Kieran McArdle doesn’t skip a beat when asked to identify his favorite classes growing up. “Can gym be Nos. 1, 2 and 3?” laughs McArdle, a first-year K–5 physical education teacher at PS 48 in upper Manhattan.
A five-year veteran of Major League Lacrosse, McArdle is the embodiment of what the city’s Department of Education hopes to achieve with PE Works: The initiative aims to transform gym class into “an important academic subject that teaches students to be physically active, work as a team and set fitness goals that can last a lifetime” while putting at least one licensed, certified PE teacher in every elementary school.
“I really can’t see myself doing anything else but being involved with sports and physical activity,” says McArdle, who plays offense for the Florida Launch. “It’s the lifestyle I have always lived, and it’s pretty awesome to share it with the next generation.”
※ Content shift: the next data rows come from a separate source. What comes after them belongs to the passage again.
-- ==== Sys2Proof/Laws/Ops.lean ====
section
/-! SUPPORT. For each shared operation, once, everything it can do. -/

namespace Sys2Proof.Machine

/-- Returning bytes and raising an error are the two ways a result ends. -/
theorem answer_ok (q : List Byte) (s : State) : answer (.ok q) s = respond q s := rfl

theorem answer_error (e : Status) (s : State) : answer (.error e) s = raise e s := rfl

theorem resultOf_sound_status (r : Except Status (List Byte)) (h : (resultOf r).status ≠ .ok) :
    (resultOf r).q = [] := by
  cases r with
  | ok q => exact absurd rfl h
  | error e => rfl

/-- Two updates by one result are equal only for equal results. -/
theorem addResult_injective {s : State} {r r' : ResultDesc} (h : s.addResult r = s.addResult r') : r = r' := by
  have := congrArg State.results h
  simpa using this

/-- A combinational operation that ended with `r` was answered with `r`. -/
theorem answer_eq_next {x : Except Status (List Byte)} {s : State} {r : ResultDesc}
    (h : answer x s = .next (s.addResult r)) : resultOf x = r := by
  unfold answer at h
  exact addResult_injective (Host.Outcome.next.inj h)

theorem rxRead_cases (fails : Bool) (s : State) :
    (fails = true ∧ rxRead fails s = .channelFail) ∨
    (fails = false ∧ s.rxq = [] ∧ rxRead fails s = .blocked) ∨
    (fails = false ∧ ∃ b q, s.rxq = b :: q ∧ rxRead fails s = .byte b (s.setRxq q)) := by
  cases fails
  · cases h : s.rxq with
    | nil => simp [rxRead, h]
    | cons b q => simp [rxRead, h]
  · simp [rxRead]

theorem rxFlush_fails (s : State) : rxFlush true s = none := rfl

theorem rxFlush_works (s : State) : rxFlush false s = some (s.setRxq []) := rfl

theorem busy_iff (s : State) : s.busy = true ↔ s.dstate = .awaitDelim ∨ s.dstate = .awaitPayload := by
  unfold State.busy; cases s.dstate <;> simp

/-- Everything one deframer step can do. -/
theorem deframeStep_cases (depth : Nat) (draw : ChannelDraw) (s : State) :
    (s.busy = false ∧ deframeStep depth draw s = .next s) ∨
    (s.busy = true ∧ draw.readFails = true ∧ deframeStep depth draw s = .next (s.failRead .channel)) ∨
    (s.busy = true ∧ draw.readFails = false ∧ s.rxq = [] ∧ deframeStep depth draw s = .next s) ∨
    (∃ b q, draw.readFails = false ∧ s.rxq = b :: q ∧ s.dstate = .awaitDelim ∧ b = Const.delim ∧
      draw.flushFails = true ∧ deframeStep depth draw s = .next ((s.setRxq q).failRead .channel)) ∨
    (∃ b q, draw.readFails = false ∧ s.rxq = b :: q ∧ s.dstate = .awaitDelim ∧ b = Const.delim ∧
      draw.flushFails = false ∧ deframeStep depth draw s = .next (s.setRxq []).endEcho) ∨
    (∃ b q, draw.readFails = false ∧ s.rxq = b :: q ∧ s.dstate = .awaitDelim ∧ b ≠ Const.delim ∧
      s.echoCount.toNat = depth ∧ deframeStep depth draw s = .next ((s.setRxq q).failRead .overflow)) ∨
    (∃ b q, draw.readFails = false ∧ s.rxq = b :: q ∧ s.dstate = .awaitDelim ∧ b ≠ Const.delim ∧
      s.echoCount.toNat ≠ depth ∧ deframeStep depth draw s = .next (s.setRxq q).countEcho) ∨
    (∃ b q, draw.readFails = false ∧ s.rxq = b :: q ∧ s.dstate = .awaitPayload ∧
      s.payCount.toNat < depth ∧ deframeStep depth draw s = .next ((s.setRxq q).storePayload b)) ∨
    (∃ b q, draw.readFails = false ∧ s.rxq = b :: q ∧ s.dstate = .awaitPayload ∧
      ¬ s.payCount.toNat < depth ∧ deframeStep depth draw s = .fault .payIndexOutOfRange) := by
  have hbusy : ∀ d, s.dstate = d → s.busy = (match d with | .awaitDelim => true | .awaitPayload => true | _ => false) := by
    intro d hd; unfold State.busy; rw [hd]; cases d <;> rfl
  cases hd : s.dstate with
  | idle => left; exact ⟨hbusy _ hd, by simp [deframeStep, hd]⟩
  | done => left; exact ⟨hbusy _ hd, by simp [deframeStep, hd]⟩
  | error => left; exact ⟨hbusy _ hd, by simp [deframeStep, hd]⟩
  | awaitDelim =>
    have hb := hbusy _ hd
    rcases rxRead_cases draw.readFails s with ⟨hf, hr⟩ | ⟨hf, hq, hr⟩ | ⟨hf, b, q, hq, hr⟩
    · exact Or.inr (Or.inl ⟨hb, hf, by simp only [deframeStep, hd, hr]⟩)
    · exact Or.inr (Or.inr (Or.inl ⟨hb, hf, hq, by simp only [deframeStep, hd, hr]⟩))
    · right; right; right
      have hstep : deframeStep depth draw s =
          if b = Const.delim then delimiterStep draw.flushFails (s.setRxq q) else echoStep depth (s.setRxq q) := by
        simp only [deframeStep, hd, hr]
      by_cases hbd : b = Const.delim
      · rw [if_pos hbd] at hstep
        cases hff : draw.flushFails
        · right; left
          exact ⟨b, q, hf, hq, rfl, hbd, rfl, by rw [hstep, hff]; rfl⟩
        · left
          exact ⟨b, q, hf, hq, rfl, hbd, rfl, by rw [hstep, hff]; rfl⟩
      · rw [if_neg hbd] at hstep
        right; right
        by_cases he : s.echoCount.toNat = depth
        · left; exact ⟨b, q, hf, hq, rfl, hbd, he, by rw [hstep]; simp [echoStep, he]⟩
        · right; left; exact ⟨b, q, hf, hq, rfl, hbd, he, by rw [hstep]; simp [echoStep, he]⟩
  | awaitPayload =>
    have hb := hbusy _ hd
    rcases rxRead_cases draw.readFails s with ⟨hf, hr⟩ | ⟨hf, hq, hr⟩ | ⟨hf, b, q, hq, hr⟩
    · exact Or.inr (Or.inl ⟨hb, hf, by simp only [deframeStep, hd, hr]⟩)
    · exact Or.inr (Or.inr (Or.inl ⟨hb, hf, hq, by simp only [deframeStep, hd, hr]⟩))
    · have hstep : deframeStep depth draw s = payloadStep depth b (s.setRxq q) := by
        simp only [deframeStep, hd, hr]
      iterate 7 right
      by_cases hp : s.payCount.toNat < depth
      · left; exact ⟨b, q, hf, hq, rfl, hp, by rw [hstep]; simp [payloadStep, hp]⟩
      · right; exact ⟨b, q, hf, hq, rfl, hp, by rw [hstep]; simp [payloadStep, hp]⟩

end Sys2Proof.Machine
end

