-- ==== Sys2Proof/Tests/Slice0.lean ====
section
/-! SUPPORT. Tests, and a witness for every statement that has hypotheses. Expected words and results are taken from the
encoding rules of 30_encoding.md and from the vectors of 95_test_vectors.md, never from the model. -/

namespace Sys2Proof.Tests

open Sys2Proof.Machine

/-! ### Small states -/

/-- The power-on state with an empty channel queue, as the programs of 95_test_vectors.md start. -/
def start : State := State.reset.setRxq []

/-- Awaiting the delimiter, `q` received, one deframer step due. -/
def awaiting (echo : Byte) (q : List Byte) (d : ChannelDraw) : State :=
  { start with dstate := .awaitDelim, echoCount := echo, rxq := q, moves := [.deframe d] }

/-- Awaiting the payload: `n` bytes due, `p` of them stored as 9, `q` received, one deframer step due. -/
def paying (n p : Byte) (q : List Byte) (d : ChannelDraw) : State :=
  { start with dstate := .awaitPayload, echoCount := n, nExpect := n, payCount := p,
               payBuf := (List.range p.toNat).map (fun k => (k, 9)), rxq := q, moves := [.deframe d] }

/-- A completed read of the bytes 9 and 8. -/
def done98 : State :=
  { start with dstate := .done, echoCount := 2, nExpect := 2, payCount := 2, payBuf := [(0, 9), (1, 8)] }

/-- A failed read. -/
def failed (e : DErr) : State := { start with dstate := .error, derr := e }

/-- No draw fails. -/
def good : ChannelDraw := ⟨false, false⟩

/-- The newest result descriptor of an answer, as bytes `[STATUS, RLEN, Q...]` (R71). -/
def resultBytes (o : Out) : Option (List Byte) :=
  match o with
  | .next t => t.results.head?.map encodeResult
  | .fault _ => none
  | .refused _ => none

/-- The answer of a descriptor in a state, through decode and step. -/
def run1 (s : State) (bytes : List Byte) : Option (List Byte) := resultBytes (step (s.setMoves [.issue bytes]))

/-- The phase, the three counters and the queue after an answer. -/
def view (o : Out) : Option (DState × List Byte × List Byte) :=
  match o with
  | .next t => some (t.dstate, [t.echoCount, t.nExpect, t.payCount], t.rxq)
  | .fault _ => none
  | .refused _ => none

/-! ### Well-formedness: an ill-formed term for each check -/

theorem test_wf_operands_full : (Instr.cksum (List.replicate 255 0)).wf = true := by
  simp only [Instr.wf, operandsFit, List.length_replicate]; decide
theorem test_wf_operands_refused : (Instr.cksum (List.replicate 256 0)).wf = false := by
  simp only [Instr.wf, operandsFit, List.length_replicate]; decide
theorem test_wf_wire_full : (Instr.getFm (List.replicate 253 0)).wf = true := by
  simp only [Instr.wf, wireDataFits, List.length_replicate]; decide
theorem test_wf_wire_refused : (Instr.getFm (List.replicate 254 0)).wf = false := by
  simp only [Instr.wf, wireDataFits, List.length_replicate]; decide
theorem test_wf_switch_band_refused : (Instr.switchBand 43 (List.replicate 254 0)).wf = false := by
  simp only [Instr.wf, wireDataFits, List.length_replicate]; decide

/-! ### Decoding: words written out from R70, R73 (descriptors) and R81, R220 to R232 (wire) -/

theorem test_decode_control :
    decode .descriptor [0x00, 0] = .ok (.nop []) ∧ decode .descriptor [0x01, 0] = .ok (.reset []) := ⟨rfl, rfl⟩
theorem test_decode_checksum : decode .descriptor [0x10, 5, 1, 21, 45, 208, 37] = .ok (.cksum [1, 21, 45, 208, 37]) := rfl
theorem test_decode_stuffer :
    decode .descriptor [0x20, 2, 94, 37] = .ok (.stuffFm [94, 37]) ∧
    decode .descriptor [0x21, 2, 19, 2] = .ok (.stuffAm [19, 2]) ∧
    decode .descriptor [0x22, 3, 94, 94, 37] = .ok (.unstuffFm [94, 94, 37]) := ⟨rfl, rfl, rfl⟩
theorem test_decode_codec :
    decode .descriptor [0x30, 6, 1, 21, 45, 94, 94, 37] = .ok (.decFm [1, 21, 45, 94, 94, 37]) ∧
    decode .descriptor [0x31, 6, 1, 21, 44, 19, 94, 66] = .ok (.decAm [1, 21, 44, 19, 94, 66]) := ⟨rfl, rfl⟩
theorem test_decode_deframer :
    decode .descriptor [0x40, 0] = .ok (.deframeStart []) ∧ decode .descriptor [0x41, 0] = .ok (.deframeRead []) ∧
    decode .descriptor [0x42, 0] = .ok (.deframeAbort []) := ⟨rfl, rfl, rfl⟩
theorem test_decode_status :
    decode .descriptor [0x50, 5, 3, 1, 20, 21, 65] = .ok (.decState [3, 1, 20, 21, 65]) ∧
    decode .descriptor [0x51, 5, 3, 1, 20, 43, 65] = .ok (.decBand [3, 1, 20, 43, 65]) := ⟨rfl, rfl⟩
theorem test_decode_framer :
    decode .descriptor [0x60, 2, 20, 45] = .ok (.frameCmd [20, 45]) ∧
    decode .descriptor [0x61, 2, 0xD0, 0x25] = .ok (.frameSetFm [0xD0, 0x25]) ∧
    decode .descriptor [0x62, 2, 0x13, 0x02] = .ok (.frameSetAm [0x13, 0x02]) := ⟨rfl, rfl, rfl⟩
theorem test_decode_wire_reads :
    decode .wire [1, 20, 21] = .ok (.getPower []) ∧ decode .wire [1, 20, 49] = .ok (.getBlend []) ∧
    decode .wire [1, 20, 47] = .ok (.getMute []) ∧ decode .wire [1, 20, 43] = .ok (.getBand []) ∧
    decode .wire [1, 20, 45] = .ok (.getFm []) ∧ decode .wire [1, 20, 44] = .ok (.getAm []) ∧
    decode .wire [1, 20, 20] = .ok (.getDeviceId []) := ⟨rfl, rfl, rfl, rfl, rfl, rfl, rfl⟩
theorem test_decode_wire_writes :
    decode .wire [1, 21, 21, 65] = .ok (.setPower [65]) ∧ decode .wire [1, 21, 49, 65] = .ok (.setBlend [65]) ∧
    decode .wire [1, 21, 47, 64] = .ok (.setMute [64]) ∧ decode .wire [1, 22, 43, 65] = .ok (.switchBand 43 [65]) ∧
    decode .wire [1, 21, 45, 208, 37] = .ok (.setFm 9680) ∧ decode .wire [1, 21, 44, 240, 3] = .ok (.setAm 1008) :=
  ⟨rfl, rfl, rfl, rfl, rfl, rfl⟩
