/-- Settings and counters of a buffer owner (R412, R425). -/
structure Owner where
  res : List Nat
  limitKib : Nat
  ovfEn : Bool
  ovfLimit : Nat
  ageLimit : Nat
  drop : W32
  ageDrop : W32
  flushDrop : W32
  resRefused : Bool
  /-- a group owner set by GROUP_CREATE: LOCKED (R425) -/
  locked : Bool
  deriving DecidableEq, Repr

/-- What a shadow slot holds (R312). -/
inductive SlotKind where
  | shadow | raw
  deriving DecidableEq, Repr

/-- A TFT packet that has crossed to its home cluster and waits for its checks (R37, R446). -/
structure Arrival where
  /-- cluster of the ingress pipeline, where NO_CTX and BAD_HDR count -/
  ingress : Nat
  /-- the packet: base header to E2E -/
  packet : List Byte
  ce : Bool
  v6 : Bool
  srcIp : BitVec 128
  /-- a message marked damaged on the way (R465) -/
  damaged : Bool
  /-- harness address it came from, for a packet over a harness link (R482) -/
  shid : Option Nat
  /-- a contribution: the slot it is in (R312) -/
  slot : Option SlotKind
  /-- poison that the packet's bytes came with, over a harness link (R207, R424); none listed: clean -/
  poison : List Bool
  deriving DecidableEq, Repr

/-! ### Reduction lanes and collective groups (08_exact_reduction.md, 09_collectives.md) -/

/-- An accumulator (R301), or the best of an ORDER-FREE element (R306). -/
structure Acc where
  sum : Int
  nan : Bool
  pinf : Bool
  ninf : Bool
  nz : Bool
  poison : Bool
  best : Option Nat
  deriving DecidableEq, Repr

/-- A piece that holds space (R313, R323): accumulators by element, or the hold area by rank (element codes with
their poison), and the members whose bit is set. -/
structure Piece where
  accs : List Acc
  hold : SMap (List (Nat × Bool))
  members : List Nat
  deriving DecidableEq, Repr

/-- A message held in the early-arrival area (R345, R346): its tag, its STEPC, its payload in a buffer. -/
structure Early where
  tag : BitVec 128
  stepc : W16
  buf : Nat
  len : Nat
  deriving DecidableEq, Repr

/-- A block held in the input area (R339). -/
structure InBlock where
  chunk : W32
  buf : Nat
  len : Nat
  /-- tile whose queue handed it over, and the block's number for that queue's fences (R97) -/
  tile : Nat
  serial : Nat
  deriving DecidableEq, Repr

/-- A result or a forwarded piece that the transport has not yet accepted (R343). -/
structure OutMsg where
  ep : Nat
  chunk : W32
  piece : Nat
  payload : List PByte
  /-- a result of the lanes, which stays handed on when the group halts (R320) -/
  result : Bool
  deriving DecidableEq, Repr

/-- A contribution or message confirmed and refused for want of space that no source will send again: it is offered
again when space comes free (R324, R346; DEDUCED, log entry 24). -/
structure Retry where
  isLocal : Bool
  tag : BitVec 128
  stepc : W16
  payload : List PByte
  deriving DecidableEq, Repr

/-- The open step of an group, or the last one (R333, R337). -/
structure Step where
  opcode : Nat
  rmode : Nat
  fmt : Nat
  srck : Bool
  dist : Bool
  pieceLog2 : Nat
  pieces : Nat
  /-- S, chunks per member input -/
  s : Nat
  /-- first input chunk under INPUT -/
  cbaseIn : Nat
  root : Nat
  src : Nat
  dst : Nat
  sizes : List Nat
  stepc : W16
  /-- first chunk and length of this device's reduction slice, as it was when the step opened (R329, R337) -/
  slice : Nat × Nat
  /-- own messages handed on so far, in the order of R341 by chunk, piece and endpoint -/
  cursor : Nat
  /-- pieces of DST still to be written -/
  missing : Nat
  /-- the input block being handed on: input chunk and place of the block -/
  taken : Option InBlock
  /-- the step is open and has not completed -/
  live : Bool
  /-- instruction and repeat it belongs to -/
  owner : W32 × Nat
  deriving DecidableEq, Repr
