-- ==== Sys2Proof/Machine/RegMap.lean ====
section
/-! DEFINITION. The address map of the MMIO windows (R47, R51, R52) and the plain registers of every block:
offset, writable bits, write-one-to-clear bits, read-clear, reset value. Registers whose value is held in typed
state, or whose access does more than its type says (R19), are treated in Machine/Mmio.lean; they stand here
too, so that every offset the spec lists is listed. -/

namespace Sys2Proof.Machine

/-- Who may write the writable bits of a register, beside the protection table. -/
inductive Writer where
  | any
  /-- the MC and the companion at PL 0 (R526, R548, R569, R590, R624, R625) -/
  | pl0
  /-- the MC only (R476, R491, R624) -/
  | mcOnly
  deriving DecidableEq, Repr

/-- A register, or a row of `n` like registers `stride` bytes apart. -/
structure RegDef where
  off : Nat
  n : Nat := 1
  stride : Nat := 4
  /-- bits that store what is written (RW) -/
  rw : Nat := 0
  /-- bits that a written 1 clears (W1C) -/
  w1c : Nat := 0
  /-- the whole register clears on reading (RC) -/
  rc : Bool := false
  /-- LO half of a live 64-bit count: reading it latches the HI register four bytes above (R181) -/
  lo : Bool := false
  reset : Nat := 0
  writer : Writer := .any
  /-- what is stored, from the old value and the value written: fields that refuse a value keep their own -/
  fix : Nat → Nat → Nat := fun _ v => v

/-- The register definition an offset falls on. -/
def findReg (ds : List RegDef) (o : Nat) : Option RegDef :=
  ds.find? (fun d => decide (d.off ≤ o) && decide ((o - d.off) % d.stride = 0) && decide ((o - d.off) / d.stride < d.n))

def all32 : Nat := 0xFFFF_FFFF

def rRO (off : Nat) (reset : Nat := 0) : RegDef := { off, reset }
def rRW (off rw : Nat) (reset : Nat := 0) (writer : Writer := .any) : RegDef := { off, rw, reset, writer }
def rRC (off : Nat) : RegDef := { off, rc := true }
def rRCs (off n : Nat) (stride : Nat := 4) : RegDef := { off, n, stride, rc := true }
def r64 (off : Nat) : List RegDef := [{ off, lo := true }, { off := off + 4 }]

/-- Keep the field `[hi:lo]` of the old value unless `ok` accepts the new one. -/
def keepField (lo w : Nat) (ok : Nat → Bool) (old v : Nat) : Nat :=
  let f := (v >>> lo) % 2 ^ w
  if ok f then v else v - (f <<< lo) + (((old >>> lo) % 2 ^ w) <<< lo)

/-! ### Bases (R12, R47) -/

def cwBase (cl : Nat) : Nat := 0xF000_0000_0000 + cl * 0x1000_0000
def dieBase (d : Nat) : Nat := 0xF001_0000_0000 + d * 0x100_0000
def devBase : Nat := 0xF002_0000_0000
Growing up in Ronkonkoma on Long Island, McArdle played soccer, football, lacrosse and basketball. “As far back as I can remember, I have wanted to be a teacher,” he says. “I wrote in a journal in 3rd grade that I wanted to be a gym teacher, probably because my dad was. It’s humbling being able to both play lacrosse and teach.”
In Major League Lacrosse, and in the professional indoor league where McArdle plays in winter, “you don’t get a huge paycheck like the other big-time sports, so it’s a part-time job and I only travel on weekends,” he explains.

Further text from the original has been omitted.